【ゼロの賢者】の逆転無双!! ~魔力がないので追放されたけど、魔力なしで魔術が使える最強賢者になりました~

よーみ

第一章 スカイフィールド編

第1話 転生前の俺

 はぁ……イヤになる。


 客が持ってきたレンタルDVDのバーコードに、バーコードリーダーの赤いレーザーを当てながら俺は思った。


 ピッという音と共に商品の内容がレジに読み取られる。


 最近無人レジというのが導入されたのだが、それを面倒くさがったり使い方を理解出来なかったりする客はまだまだこちらの有人レジの方に流れてくるのだ。


 無人レジの導入によりスタッフの数は大胆に減らされたのでむしろ人手が足りない。


 現に今も返却カウンターの方で喚き散らしている客……いわゆるクレーマーの対応が出来ていないでいる。



「おい! いつまで待たせんだよ!」


「……申し訳ありません。少々お待ちください」



 手が足りていないのは見れば分かんだろうが! そう思いつつも相手は「オキャクサマ」なので何も言えない。


 しかし相手にとっては関係ないのだ。そいつはこれみよがしに「チッ!」と大きな舌打ちを店内に響かせた。

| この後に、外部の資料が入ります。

-- ==== Sys2Proof/Machine/BusDecoder.lean ====
section
/-! DEFINITION. Machine/BusDecoder.lean: the read path, both widths, and what the busy-wait's test does (43_bus_decoder.md
R140 to R150). -/

namespace Sys2Proof.Machine

/-- A memory read waits for ready first, a status read never waits (43_bus_decoder.md R141). -/
def State.readAwait (s : State) : List Micro := if s.rs then s.awaitReady else []

/-- `Read8(rs)` (43_bus_decoder.md R144). -/
def State.read8 (s : State) : List Micro :=
  s.readAwait ++ linesIn true ++ [.drive .RS s.rs, .drive .RW true]
    ++ readCycle s.env.params lines8.reverse .v ++ linesOut true ++ [.rbyteFromLines]

/-- `Read4(rs)`: the first cycle is the high nibble, the second the low one (43_bus_decoder.md R145). -/
def State.read4 (s : State) : List Micro :=
  s.readAwait ++ linesIn false ++ [.drive .RS s.rs, .drive .RW true]
    ++ readCycle s.env.params lines4.reverse .hi ++ readCycle s.env.params lines4.reverse .lo
    ++ linesOut false ++ [.rbyteFromNibbles]

/-- `Read(rs)`: the variant is chosen by `width8` at the moment of the call (43_bus_decoder.md R146); then the response. -/
def State.readEvents (s : State) : List Micro := (if s.width8 then s.read8 else s.read4) ++ [.respond]

/-- The read's transaction starts. -/
def State.startRead (s : State) : State := s.start s.readEvents

/-- `bf <- v[D7]` (43_bus_decoder.md R150). -/
def State.updateBf (s : State) : State := { s with bf := s.v.getLsbD Pin.D7.index.val }

/-- The test of the loop: with `bf` = 0 it is left, otherwise the next poll comes before what remains (43_bus_decoder.md
R150). There is no bound (R152). -/
def State.loopTest (s : State) : State :=
  if s.bf then { s with seq := pollAgain s.env.params s.width8 ++ s.seq } else s

/-- `rbyte <- {v[D7], ..., v[D0]}` (43_bus_decoder.md R144). -/
def State.rbyteFromLines (s : State) : State := { s with rbyte := s.v }

/-- `rbyte <- {hi, lo}` (43_bus_decoder.md R145). -/
def State.rbyteFromNibbles (s : State) : State := { s with rbyte := joinNibbles s.hi s.lo }

end Sys2Proof.Machine
end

 そんなことをすることに何の意味があるのか? こちらを焦らせたところで自分への対応が遅れるだけだし、こちらを不快にさせてもいいことは何もないと思うのだが……。まあ、それが理解出来ないからクレーマーなのだろうけれども。


 とにかく出来る限り急いでレジの前に並んでいた客たちを捌き、しばらくしてから返却カウンターの方へと足を向けた。



「すいません。お待たせいたしました」


「おせーんだよ!!」



 そいつが手に持っていたDVDを投げつけてくる。俺はとっさのことで受け切れず、DVDは俺の肋骨の辺りに当たって地面に落ちた。滅茶苦茶痛い……。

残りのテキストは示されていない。